/-! ### `State.wr` -/

@[simp] theorem wr_pending : (s.wr p o v).pending = s.pending := by rw [State.wr, setKey_pending]
@[simp] theorem wr_variant : (s.wr p o v).variant = s.variant := by rw [State.wr, setKey_variant]
@[simp] theorem wr_shadow : (s.wr p o v).shadow = s.shadow := by rw [State.wr, setKey_shadow]
@[simp] theorem wr_upsets : (s.wr p o v).upsets = s.upsets := by rw [State.wr, setKey_upsets]
@[simp] theorem wr_img : (s.wr p o v).img = s.img := by rw [State.wr, setKey_img]
@[simp] theorem wr_mem : (s.wr p o v).mem = s.mem := by rw [State.wr, setKey_mem]
@[simp] theorem wr_kp : (s.wr p o v).kp = s.kp := by rw [State.wr, setKey_kp]
@[simp] theorem wr_bus : (s.wr p o v).bus = s.bus := by rw [State.wr, setKey_bus]
@[simp] theorem wr_freeIx : (s.wr p o v).freeIx = s.freeIx := by rw [State.wr, setKey_freeIx]
@[simp] theorem wr_pins : (s.wr p o v).pins = s.pins := by rw [State.wr, setKey_pins]
@[simp] theorem wr_tb : (s.wr p o v).tb = s.tb := by rw [State.wr, setKey_tb]
@[simp] theorem wr_inlet : (s.wr p o v).inlet = s.inlet := by rw [State.wr, setKey_inlet]
@[simp] theorem wr_vw : (s.wr p o v).vw = s.vw := by rw [State.wr, setKey_vw]
@[simp] theorem wr_lanes : (s.wr p o v).lanes = s.lanes := by rw [State.wr, setKey_lanes]
@[simp] theorem wr_tro : (s.wr p o v).tro = s.tro := by rw [State.wr, setKey_tro]
@[simp] theorem wr_reint : (s.wr p o v).reint = s.reint := by rw [State.wr, setKey_reint]
@[simp] theorem wr_prog : (s.wr p o v).prog = s.prog := by rw [State.wr, setKey_prog]
@[simp] theorem wr_keep : (s.wr p o v).keep = s.keep := by rw [State.wr, setKey_keep]
@[simp] theorem wr_boxes : (s.wr p o v).boxes = s.boxes := by rw [State.wr, setKey_boxes]
@[simp] theorem wr_bells : (s.wr p o v).bells = s.bells := by rw [State.wr, setKey_bells]
@[simp] theorem wr_farr : (s.wr p o v).farr = s.farr := by rw [State.wr, setKey_farr]
@[simp] theorem wr_field : (s.wr p o v).field = s.field := by rw [State.wr, setKey_field]
@[simp] theorem wr_cams : (s.wr p o v).cams = s.cams := by rw [State.wr, setKey_cams]
@[simp] theorem wr_views : (s.wr p o v).views = s.views := by rw [State.wr, setKey_views]
@[simp] theorem wr_dsps : (s.wr p o v).dsps = s.dsps := by rw [State.wr, setKey_dsps]
@[simp] theorem wr_watches : (s.wr p o v).watches = s.watches := by rw [State.wr, setKey_watches]
@[simp] theorem wr_cans : (s.wr p o v).cans = s.cans := by rw [State.wr, setKey_cans]
@[simp] theorem wr_mvb : (s.wr p o v).mvb = s.mvb := by rw [State.wr, setKey_mvb]
@[simp] theorem wr_net : (s.wr p o v).net = s.net := by rw [State.wr, setKey_net]
@[simp] theorem wr_dup : (s.wr p o v).dup = s.dup := by rw [State.wr, setKey_dup]
@[simp] theorem wr_sec : (s.wr p o v).sec = s.sec := by rw [State.wr, setKey_sec]
@[simp] theorem wr_upd : (s.wr p o v).upd = s.upd := by rw [State.wr, setKey_upd]
@[simp] theorem wr_recd : (s.wr p o v).recd = s.recd := by rw [State.wr, setKey_recd]
@[simp] theorem wr_gait : (s.wr p o v).gait = s.gait := by rw [State.wr, setKey_gait]

/-! ### `State.setTab` -/

@[simp] theorem setTab_pending : (s.setTab p o v).pending = s.pending := by rw [State.setTab, setKey_pending]
@[simp] theorem setTab_variant : (s.setTab p o v).variant = s.variant := by rw [State.setTab, setKey_variant]
@[simp] theorem setTab_shadow : (s.setTab p o v).shadow = s.shadow := by rw [State.setTab, setKey_shadow]
@[simp] theorem setTab_upsets : (s.setTab p o v).upsets = s.upsets := by rw [State.setTab, setKey_upsets]
@[simp] theorem setTab_img : (s.setTab p o v).img = s.img := by rw [State.setTab, setKey_img]
@[simp] theorem setTab_mem : (s.setTab p o v).mem = s.mem := by rw [State.setTab, setKey_mem]
@[simp] theorem setTab_kp : (s.setTab p o v).kp = s.kp := by rw [State.setTab, setKey_kp]
@[simp] theorem setTab_bus : (s.setTab p o v).bus = s.bus := by rw [State.setTab, setKey_bus]
@[simp] theorem setTab_freeIx : (s.setTab p o v).freeIx = s.freeIx := by rw [State.setTab, setKey_freeIx]
@[simp] theorem setTab_pins : (s.setTab p o v).pins = s.pins := by rw [State.setTab, setKey_pins]
@[simp] theorem setTab_tb : (s.setTab p o v).tb = s.tb := by rw [State.setTab, setKey_tb]
@[simp] theorem setTab_inlet : (s.setTab p o v).inlet = s.inlet := by rw [State.setTab, setKey_inlet]
@[simp] theorem setTab_vw : (s.setTab p o v).vw = s.vw := by rw [State.setTab, setKey_vw]
@[simp] theorem setTab_lanes : (s.setTab p o v).lanes = s.lanes := by rw [State.setTab, setKey_lanes]
@[simp] theorem setTab_tro : (s.setTab p o v).tro = s.tro := by rw [State.setTab, setKey_tro]
@[simp] theorem setTab_reint : (s.setTab p o v).reint = s.reint := by rw [State.setTab, setKey_reint]
@[simp] theorem setTab_prog : (s.setTab p o v).prog = s.prog := by rw [State.setTab, setKey_prog]
@[simp] theorem setTab_keep : (s.setTab p o v).keep = s.keep := by rw [State.setTab, setKey_keep]
@[simp] theorem setTab_boxes : (s.setTab p o v).boxes = s.boxes := by rw [State.setTab, setKey_boxes]
@[simp] theorem setTab_bells : (s.setTab p o v).bells = s.bells := by rw [State.setTab, setKey_bells]
@[simp] theorem setTab_farr : (s.setTab p o v).farr = s.farr := by rw [State.setTab, setKey_farr]
@[simp] theorem setTab_field : (s.setTab p o v).field = s.field := by rw [State.setTab, setKey_field]
@[simp] theorem setTab_cams : (s.setTab p o v).cams = s.cams := by rw [State.setTab, setKey_cams]
@[simp] theorem setTab_views : (s.setTab p o v).views = s.views := by rw [State.setTab, setKey_views]
@[simp] theorem setTab_dsps : (s.setTab p o v).dsps = s.dsps := by rw [State.setTab, setKey_dsps]
@[simp] theorem setTab_watches : (s.setTab p o v).watches = s.watches := by rw [State.setTab, setKey_watches]
@[simp] theorem setTab_cans : (s.setTab p o v).cans = s.cans := by rw [State.setTab, setKey_cans]
@[simp] theorem setTab_mvb : (s.setTab p o v).mvb = s.mvb := by rw [State.setTab, setKey_mvb]
@[simp] theorem setTab_net : (s.setTab p o v).net = s.net := by rw [State.setTab, setKey_net]
@[simp] theorem setTab_dup : (s.setTab p o v).dup = s.dup := by rw [State.setTab, setKey_dup]
@[simp] theorem setTab_sec : (s.setTab p o v).sec = s.sec := by rw [State.setTab, setKey_sec]
@[simp] theorem setTab_upd : (s.setTab p o v).upd = s.upd := by rw [State.setTab, setKey_upd]
@[simp] theorem setTab_recd : (s.setTab p o v).recd = s.recd := by rw [State.setTab, setKey_recd]
@[simp] theorem setTab_gait : (s.setTab p o v).gait = s.gait := by rw [State.setTab, setKey_gait]

/-! ### `State.wrFld` -/

@[simp] theorem wrFld_pending : (s.wrFld p o lo n x).pending = s.pending := by rw [State.wrFld, wr_pending]
@[simp] theorem wrFld_variant : (s.wrFld p o lo n x).variant = s.variant := by rw [State.wrFld, wr_variant]
@[simp] theorem wrFld_shadow : (s.wrFld p o lo n x).shadow = s.shadow := by rw [State.wrFld, wr_shadow]
@[simp] theorem wrFld_upsets : (s.wrFld p o lo n x).upsets = s.upsets := by rw [State.wrFld, wr_upsets]
@[simp] theorem wrFld_img : (s.wrFld p o lo n x).img = s.img := by rw [State.wrFld, wr_img]
@[simp] theorem wrFld_mem : (s.wrFld p o lo n x).mem = s.mem := by rw [State.wrFld, wr_mem]
@[simp] theorem wrFld_kp : (s.wrFld p o lo n x).kp = s.kp := by rw [State.wrFld, wr_kp]
@[simp] theorem wrFld_bus : (s.wrFld p o lo n x).bus = s.bus := by rw [State.wrFld, wr_bus]
@[simp] theorem wrFld_freeIx : (s.wrFld p o lo n x).freeIx = s.freeIx := by rw [State.wrFld, wr_freeIx]
@[simp] theorem wrFld_pins : (s.wrFld p o lo n x).pins = s.pins := by rw [State.wrFld, wr_pins]
@[simp] theorem wrFld_tb : (s.wrFld p o lo n x).tb = s.tb := by rw [State.wrFld, wr_tb]
@[simp] theorem wrFld_inlet : (s.wrFld p o lo n x).inlet = s.inlet := by rw [State.wrFld, wr_inlet]
@[simp] theorem wrFld_vw : (s.wrFld p o lo n x).vw = s.vw := by rw [State.wrFld, wr_vw]
@[simp] theorem wrFld_lanes : (s.wrFld p o lo n x).lanes = s.lanes := by rw [State.wrFld, wr_lanes]
@[simp] theorem wrFld_tro : (s.wrFld p o lo n x).tro = s.tro := by rw [State.wrFld, wr_tro]
@[simp] theorem wrFld_reint : (s.wrFld p o lo n x).reint = s.reint := by rw [State.wrFld, wr_reint]
@[simp] theorem wrFld_prog : (s.wrFld p o lo n x).prog = s.prog := by rw [State.wrFld, wr_prog]
@[simp] theorem wrFld_keep : (s.wrFld p o lo n x).keep = s.keep := by rw [State.wrFld, wr_keep]
@[simp] theorem wrFld_boxes : (s.wrFld p o lo n x).boxes = s.boxes := by rw [State.wrFld, wr_boxes]
@[simp] theorem wrFld_bells : (s.wrFld p o lo n x).bells = s.bells := by rw [State.wrFld, wr_bells]
@[simp] theorem wrFld_farr : (s.wrFld p o lo n x).farr = s.farr := by rw [State.wrFld, wr_farr]
@[simp] theorem wrFld_field : (s.wrFld p o lo n x).field = s.field := by rw [State.wrFld, wr_field]
@[simp] theorem wrFld_cams : (s.wrFld p o lo n x).cams = s.cams := by rw [State.wrFld, wr_cams]
@[simp] theorem wrFld_views : (s.wrFld p o lo n x).views = s.views := by rw [State.wrFld, wr_views]
@[simp] theorem wrFld_dsps : (s.wrFld p o lo n x).dsps = s.dsps := by rw [State.wrFld, wr_dsps]
@[simp] theorem wrFld_watches : (s.wrFld p o lo n x).watches = s.watches := by rw [State.wrFld, wr_watches]
@[simp] theorem wrFld_cans : (s.wrFld p o lo n x).cans = s.cans := by rw [State.wrFld, wr_cans]
@[simp] theorem wrFld_mvb : (s.wrFld p o lo n x).mvb = s.mvb := by rw [State.wrFld, wr_mvb]
@[simp] theorem wrFld_net : (s.wrFld p o lo n x).net = s.net := by rw [State.wrFld, wr_net]
@[simp] theorem wrFld_dup : (s.wrFld p o lo n x).dup = s.dup := by rw [State.wrFld, wr_dup]
@[simp] theorem wrFld_sec : (s.wrFld p o lo n x).sec = s.sec := by rw [State.wrFld, wr_sec]
@[simp] theorem wrFld_upd : (s.wrFld p o lo n x).upd = s.upd := by rw [State.wrFld, wr_upd]
@[simp] theorem wrFld_recd : (s.wrFld p o lo n x).recd = s.recd := by rw [State.wrFld, wr_recd]
@[simp] theorem wrFld_gait : (s.wrFld p o lo n x).gait = s.gait := by rw [State.wrFld, wr_gait]

/-! ### `State.wrBit` -/

@[simp] theorem wrBit_pending : (s.wrBit p o lo b).pending = s.pending := by rw [State.wrBit, wr_pending]
@[simp] theorem wrBit_variant : (s.wrBit p o lo b).variant = s.variant := by rw [State.wrBit, wr_variant]
@[simp] theorem wrBit_shadow : (s.wrBit p o lo b).shadow = s.shadow := by rw [State.wrBit, wr_shadow]
@[simp] theorem wrBit_upsets : (s.wrBit p o lo b).upsets = s.upsets := by rw [State.wrBit, wr_upsets]
@[simp] theorem wrBit_img : (s.wrBit p o lo b).img = s.img := by rw [State.wrBit, wr_img]
@[simp] theorem wrBit_mem : (s.wrBit p o lo b).mem = s.mem := by rw [State.wrBit, wr_mem]
@[simp] theorem wrBit_kp : (s.wrBit p o lo b).kp = s.kp := by rw [State.wrBit, wr_kp]
@[simp] theorem wrBit_bus : (s.wrBit p o lo b).bus = s.bus := by rw [State.wrBit, wr_bus]
@[simp] theorem wrBit_freeIx : (s.wrBit p o lo b).freeIx = s.freeIx := by rw [State.wrBit, wr_freeIx]
@[simp] theorem wrBit_pins : (s.wrBit p o lo b).pins = s.pins := by rw [State.wrBit, wr_pins]
@[simp] theorem wrBit_tb : (s.wrBit p o lo b).tb = s.tb := by rw [State.wrBit, wr_tb]
@[simp] theorem wrBit_inlet : (s.wrBit p o lo b).inlet = s.inlet := by rw [State.wrBit, wr_inlet]
@[simp] theorem wrBit_vw : (s.wrBit p o lo b).vw = s.vw := by rw [State.wrBit, wr_vw]
@[simp] theorem wrBit_lanes : (s.wrBit p o lo b).lanes = s.lanes := by rw [State.wrBit, wr_lanes]
@[simp] theorem wrBit_tro : (s.wrBit p o lo b).tro = s.tro := by rw [State.wrBit, wr_tro]
@[simp] theorem wrBit_reint : (s.wrBit p o lo b).reint = s.reint := by rw [State.wrBit, wr_reint]
@[simp] theorem wrBit_prog : (s.wrBit p o lo b).prog = s.prog := by rw [State.wrBit, wr_prog]
@[simp] theorem wrBit_keep : (s.wrBit p o lo b).keep = s.keep := by rw [State.wrBit, wr_keep]
@[simp] theorem wrBit_boxes : (s.wrBit p o lo b).boxes = s.boxes := by rw [State.wrBit, wr_boxes]
@[simp] theorem wrBit_bells : (s.wrBit p o lo b).bells = s.bells := by rw [State.wrBit, wr_bells]
@[simp] theorem wrBit_farr : (s.wrBit p o lo b).farr = s.farr := by rw [State.wrBit, wr_farr]
@[simp] theorem wrBit_field : (s.wrBit p o lo b).field = s.field := by rw [State.wrBit, wr_field]
@[simp] theorem wrBit_cams : (s.wrBit p o lo b).cams = s.cams := by rw [State.wrBit, wr_cams]
@[simp] theorem wrBit_views : (s.wrBit p o lo b).views = s.views := by rw [State.wrBit, wr_views]
@[simp] theorem wrBit_dsps : (s.wrBit p o lo b).dsps = s.dsps := by rw [State.wrBit, wr_dsps]
@[simp] theorem wrBit_watches : (s.wrBit p o lo b).watches = s.watches := by rw [State.wrBit, wr_watches]
@[simp] theorem wrBit_cans : (s.wrBit p o lo b).cans = s.cans := by rw [State.wrBit, wr_cans]
@[simp] theorem wrBit_mvb : (s.wrBit p o lo b).mvb = s.mvb := by rw [State.wrBit, wr_mvb]
@[simp] theorem wrBit_net : (s.wrBit p o lo b).net = s.net := by rw [State.wrBit, wr_net]
@[simp] theorem wrBit_dup : (s.wrBit p o lo b).dup = s.dup := by rw [State.wrBit, wr_dup]
@[simp] theorem wrBit_sec : (s.wrBit p o lo b).sec = s.sec := by rw [State.wrBit, wr_sec]
@[simp] theorem wrBit_upd : (s.wrBit p o lo b).upd = s.upd := by rw [State.wrBit, wr_upd]
@[simp] theorem wrBit_recd : (s.wrBit p o lo b).recd = s.recd := by rw [State.wrBit, wr_recd]
@[simp] theorem wrBit_gait : (s.wrBit p o lo b).gait = s.gait := by rw [State.wrBit, wr_gait]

************

◆ WHAT THE EXERCISE ASKS ◆
The lines to extract from the data above begin with the line containing "rw [State.wr, setKey_recd]" and end with the line containing "rw [State.setTab, setKey_variant]". Extract them exactly, including both.

◆ TASK SOLUTION ◆
@[simp] theorem wr_recd : (s.wr p o v).recd = s.recd := by rw [State.wr, setKey_recd]
@[simp] theorem wr_gait : (s.wr p o v).gait = s.gait := by rw [State.wr, setKey_gait]

/-! ### `State.setTab` -/

@[simp] theorem setTab_pending : (s.setTab p o v).pending = s.pending := by rw [State.setTab, setKey_pending]
@[simp] theorem setTab_variant : (s.setTab p o v).variant = s.variant := by rw [State.setTab, setKey_variant]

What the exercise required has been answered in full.